The report finds Russia to blame less for intervening to defend its allies in South Ossetia, than for a long history of provocations against Georgia and for what was judged to be the use of excessive force. The report singled out the "continued destruction" that followed the ceasefire which, it said, "was not justifiable by any means". In other words, Russia's ruthless response undermined, even if it did not totally negate, the fact that right was initially on its side.

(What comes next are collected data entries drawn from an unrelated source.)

/-- R157: CLAUSE_BEGIN: the arrival that R34 counts, the fetch, the check and the waits. -/
def execClauseBegin (gv : Gid) (fv : BitVec 5) (s : State) : Out :=
  let gid := gv.toNat
  let fid := fv.toNat
  match s.group? gid with
  | none => .next s
  | some g =>
    match g.frags.find fid with
    | none => .next s
    | some f =>
      if f.inClause || !s.issuable gid g f then .next s
      else
        match f.join.bind fun j => (g.joins.find j).map fun e => (j, e) with
        | some (j, e) =>
          if e.rcv = f.pc ∧ f.reread = false then
            .next (((s.modCore (gidCore gid) fun k => { k with turn := none }).putGroup gid (g.arriveFrag fid j)).settle gid)
          else .next (s.beginAt gid fid g f)
        | none => .next (s.beginAt gid fid g f)

/-! ### What can happen next -/

/-- The instruction that a fragment in its clause issues next: the word at its pc, or the trap of a word that
decodes to nothing (R168, R172). -/
def Frag.instr (f : Frag) : Instr :=
  let at' := fun (a : Nat) => f.words.getD ((a - f.hdr.toNat) / 4) 0
  let w := at' f.pc.toNat
  match decode w (if f.pastEnd (f.pc.toNat + 4) then none else some (at' (f.pc.toNat + 4))) with
  | .ok i => i
  | .error _ => .unassignedOpcode w

/-- R374: a fenced die issues nothing more. -/
def State.deadDie (s : State) (d : Nat) : Bool := (s.die d).fence.getLsbD 4
/-- R24, R409: nor does a cluster that is out of service. -/
def State.deadCluster (s : State) (c : Nat) : Bool := s.deadDie (c / 16) || (s.cluster c).out

/-- R24: the cluster whose core, engine, buffer or service core carries out an event or an action; of the NVMe complex's admin queues
the host is service core 0 (R331). -/
def State.clusterOf (s : State) (i : Instr) : Option Nat :=
  match i with
  | .splitWaitRetry g _ | .loadDataReturn g _ _ | .copyComplete g _ | .fupdPerformed g _ | .icinvDone g _
  | .instructionFetchFill g _ | .engineOperationFailed g _ _ _ | .farAtomicAtBank (.load g _) => some (gidCluster g.toNat)
  | .storePerformed q | .farAtomicAtBank (.store q _) => (s.queue? q).map fun x => gidCluster x.gid
  | .partialResumptionAllocated c _ | .pageWalk c _ _ _ | .ctbInvalidateDone c | .kstepGrant c _ | .kstepComplete c _ _ | .arrayModeSwitch c
  | .gangRestorePlacement c _
  | .smsgsendStallTimeout c | .contextSaveComplete c | .contextRestoreComplete c | .budgetPeriod c | .budgetExhausted c
  | .budgetInterruptUnserved c | .bootStage4 c | .serviceCoreAccess c _ | .sintake c | .scres c _ | .slresumeStage c _
  | .slresumeRelease c _ | .sqsel c _ | .sqdata c _ | .sqansRetry c _ | .sqansEmulateLoad c _ | .sqansEmulateStore c _
  | .sqansAbort c _ | .sctbinvAllSpaces c | .sctbinvPage c _ _ | .sctbinvSpace c _ | .smsgdat c _ | .smsgsend c | .smsgrcv c
  | .smsgrd c | .sring c _ | .smresume c _ | .sctxopSave c _ | .sctxopRestore c _ | .callAlloc c _ | .callFree c _ | .callMmap c _
  | .callMunmap c _ | .callFaultreg c _ | .callOpen c _ | .callRead c _ | .callWrite c _ | .callFsync c _ | .callClose c _
  | .callSocket c _ | .callSend c _ | .callRecv c _ | .callLaunchw c _ | .callGridw c _ | .callUnassigned c _ | .faultAnswer c _
  | .yieldSlice c _ | .faultHandlerLaunch c _ | .fenceI c | .registerWrite (.csr c _) _ _ => some c.toNat
  | .nvmeAdminCommand _ _ => some 0
  | _ => none

/-- R24: the die whose distributor, MTU, power controller, security block or links carry out an event or an action. -/
def dieOf (i : Instr) : Option Nat :=
  match i with
  | .powerRelease d _ | .quagRoomFreed d | .scrubWaitReread d _ | .parkingTimeout d _ | .powerGrant d | .powerOverLimit10ms d
  | .launchRecordAccept d _ | .ticketTake d _ | .stealRequest d _ _ | .stealReply d _ _ _ _ _ | .gangPlacement d _ _
  | .placementReservation d _ _ _ _ | .preemption d _ _ _ | .preemptWaitTimeout d _ | .drainTimeout d _ _ | .haltTimeout d _ _
  | .gangRestore ⟨d, _⟩ _ | .heartbeat d | .heartbeatLost d _ | .distributorAdoption d _ | .tokenSign d _ _ | .delegatedSignTimeout d
  | .bootStage2 d _ _ | .bootStage3 d _ | .queueBinding d _ | .tenantSwitch d _ | .sluiceScrub d _ | .powerReadingRecovered d
  | .powerOverLimit d | .queueNotify d _ | .signingDoorbell d _ | .attestationReport d _ _ _ | .registerWrite (.ctl d _) _ _
  | .shareTableWrite d _ _ _ | .tcfgWrite d _ _ _ | .fwctlWrite d _ _ | .mmodeWrite d _ _ | .fmodeWrite d _ _ | .lcfgWrite d _ _
  | .qtmoWrite d _ _ | .fenceRegisterWrite d _ _ | .rreqWrite d _ _ | .boundaryLinkLoss d _ | .neighbourRequestTimeout d _
  | .closedBoundaryFlit d _ | .boundaryFlitRetry d _ | .permitAudit (.boundary d _) | .permitAuditCompare (.boundary d _) _ _
  | .permitDrainEnd (.boundary d _) | .permitDrainTimeout (.boundary d _) => some d.toNat
  | _ => none

/-- R24, R374, R409: an event or an action of a die that is fenced or of a cluster out of service does not happen. -/
def State.idle (s : State) (i : Instr) : Bool := (s.clusterOf i).any s.deadCluster || (dieOf i).any s.deadDie

/-- What a core does next: its turn's fragment issues or begins a clause; without one, it chooses. A core of a fenced die
(R374) or of a cluster out of service (R409) does nothing. -/
def State.coreMove (s : State) (k : Nat) : Option (Option Cur × Instr) :=
  if s.deadCluster (k / 4) then none else
  let live := (s.core k).turn.bind fun t => (s.group? t.1).bind fun g => (g.frags.find t.2).bind fun f =>
    if s.issuable t.1 g f then some (t, f) else none
  match live with
  | some (t, f) =>
    if f.inClause then some (some ⟨t.1, t.2⟩, f.instr)
    else some (none, .clauseBegin (BitVec.ofNat 18 t.1) (BitVec.ofNat 5 t.2))
  | none => if (s.readyFrags k).isEmpty then none else some (none, .clauseIssueChoice (BitVec.ofNat 12 k))

/-- R126, R319, R329, R330: a service core whose access waits for its line, or whose send is stalled, goes no further. -/
def State.svcHeld (s : State) (c : Nat) : Bool := !(s.svc c).accs.isEmpty || (s.svc c).sendStalled.isSome

/-- R127, R355: a Lode write whose line is in use at its home waits for it, and what comes behind it waits too. -/
def State.lodeHeld (s : State) (i : Instr) : Bool :=
  match i with
  | .lodeWriteRequest l _ va _ _ =>
    match s.walk (linkDie l.toNat) ((s.die (linkDie l.toNat)).lcfg.extractLsb' 0 16).toNat va.toNat Want.store false with
    | .ok e => s.lineBusy (e.pa va.toNat / 128)
    | _ => false
  | _ => false

/-- The next action of the outside agents: those of agents out of service are gone, those of a held service core and a held Lode
write wait. -/
def State.coming (s : State) : Option Instr :=
  (s.inputs.find? fun i => !s.idle i && !(s.clusterOf i).any s.svcHeld).filter fun i => !s.lodeHeld i

/-- R391: a request that has not set out, and waits at a boundary that sends nothing new: from which die to which. -/
def State.request (s : State) (i : Instr) : Option (Nat × Nat) :=
  match i with
  | .homeOwnershipRequest cache line => some (cache / 80, lineDie line)
  | .stealRequest _ _ _ | .gangBarrierArrivalMessage _ _ _ | .placementReservation _ _ _ _ .reserve => (s.flow i).map (·.2)
  | _ => none

/-- The events in flight that may come next: of each class and pair of dies the oldest (R12), without those that wait at a drained
boundary (R391). -/
def State.events (s : State) : List Instr :=
  (s.inOrder [] (s.due.filter fun i => !s.idle i)).filter fun i => !(s.request i).any fun r => s.heldBack r.1 r.2

/-- Everything that can happen next: the next action of an outside agent, each event in flight, and each core, without what a held
record stalls (R371). -/
def State.moves (s : State) : List Move :=
  let all : List Move := s.coming.toList.map (fun i => ⟨none, i, true⟩) ++ s.events.map (fun i => ⟨none, i, false⟩)
    ++ ((s.groups.map fun e => gidCore e.1).dedup.filterMap fun k => (s.coreMove k).map fun m => ⟨m.1, m.2, false⟩)
  all.filter fun m => !s.stalls m

/-- The state as a move's instruction finds it; a tenant's first instruction on a die takes its token (R64). DESIGN CHOICE: log 31. -/
def State.enter (s : State) (m : Move) : State :=
  let s := m.cur.elim s fun c => s.firstToken c.gid
  { s with cur := m.cur, moving := some m, formed := [], inputs := if m.input then s.inputs.erase m.instr else s.inputs }

/-- The move of a step: the only one there is, or an open choice among them (DESIGN CHOICE, log 1). -/
def State.chosen (s : State) : Option Move :=
  match s.moves with
  | [] => none
  | [m] => some m
  | m :: ms => some ((m :: ms).getD (Config.pick s.tick % (ms.length + 1)) m)

/-- R20: the end of a step: the counter that every clock is taken from moves on. -/
def State.leave (s : State) : State := { s with cur := none, moving := none, formed := [], tick := s.tick + 1 }

/-! ### An instruction placed at the fetch (the host's probe) -/

/-- Where a placed instruction's clause stands. -/
def probeAddr : Dword := 0x1000

/-- A group of 32 lanes in whole mode whose only fragment is about to issue the words given. -/
def probeGroup (ws : List Word) : Group :=
  { lanes := 32, regs := 128, tenant := 1, asn := 1, grid := 1, gang := 0, index := 0, depth := 0, v := [], p := [], x := [],
    s := [], flags := 0, idx := [], ob := 1, cb := 0, batch := [],
    frags := [(0, { pc := probeAddr + 4, hdr := probeAddr, inClause := true, reread := false, words := ws,
                    mask := BitVec.ofNat 1024 (2 ^ 32 - 1), fmt := 0, join := none, state := .ready, hold := .none, windows := [],
                    replay := 0, stamp := 0, run := 0, call := none })]
    joins := [], loads := [], sq := 0, engs := [], halt := none, nextOp := 0, stamp := 0, instrs := 0, demand := false,
    seqGiven := none, saving := false, stalled := false }

/-- The gang and grid of that group. -/
def probeGang : Gang :=
  { st := .placed, why := .none, groups := [some 0], retired := 0, places := [(0, 0, 1)], tmask := 0xFF, bgen := 0, barr := 0,
    dieMsgs := 0, relWait := 0, root := 0, haltClock := [], since := 0, instrs := 0, ksteps := 0, childGrids := [], saves := [] }
def probeGrid : Grid :=
  { desc := { entry := probeAddr, lanes := 32, regs := 128, groups := 1, cls := 0, tiles := 8, idem := false, zero := true,
              scratch := 4096, fmt := 0, wi := 0, wk := 0 }
    e0 := 1, e1 := 1, e2 := 1, args := [], tenant := 1, asn := 1, depth := 0, die := 0, dies := [0], doneVa := 0,
    demand := false, queue := none, parent := none, batch := none, gangs := [(0, probeGang)], retiredGangs := 0, children := 0,
    aborted := false, completing := false }

/-- A state in which the only move is the issue of the words `ws` by a resident group. -/
def State.place (s : State) (ws : List Word) : State :=
  { s with
    due := [], inputs := [], groups := [(0, probeGroup ws)]
    queues := [(0, { gid := 0, tenant := 1, asn := 1, grid := 1, gang := 0, live := true, saved := false, retIdx := none, ents := [] })]
    grids := [(1, probeGrid)]
    cores := [(0, { Core.reset with turn := some (0, 0) })]
    clusters := [(0, { Cluster.reset with grants := [⟨1, 0, 0, 4096⟩], fills := [⟨0, 4096, none⟩] })] }

/-- The words of an instruction given as bits, after a clause header of two words. -/
def probeWords (nbits w : Nat) : List Word :=
  let v := w % 2 ^ nbits
  [0xA0FFFF52, BitVec.ofNat 32 v, BitVec.ofNat 32 (v / 2 ^ 32)]

end Sys2Proof.Machine
end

That Russia and Georgia can both find justification in this report has its pluses and minuses. The pluses are that each government has something to offer its public and no excuse for not accepting the conclusions. The minuses are that both can avoid admitting responsibility, while finding ample grounds for mutual recrimination. All too predictably, the war of words was rejoined as the report came out. To the credit of the EU – both as mediator in the aftermath of the war and as sponsor of this report – there is no sign of military hostilities being renewed.
But it is not only the two combatants who should heed the report's conclusions. When the war broke out, there was an immediate rush to judgement by the British and some other Western governments, who lost no time in casting Russia as the villain and hailing Georgia as the innocent victim, being punished for its Western orientation. This stereotypical response, for which scant evidence was available, gave Russia new cause for resentment against the West.
September was a good month for Russian relations with the outside world. First, President Obama announced that he was abandoning plans to station missile defence installations in Poland and the Czech Republic. Now, the EU report has absolved it of starting the Georgia war. With these two big obstacles out of the way, maybe Russia – rather than crowing – could start showing a friendlier face to the world.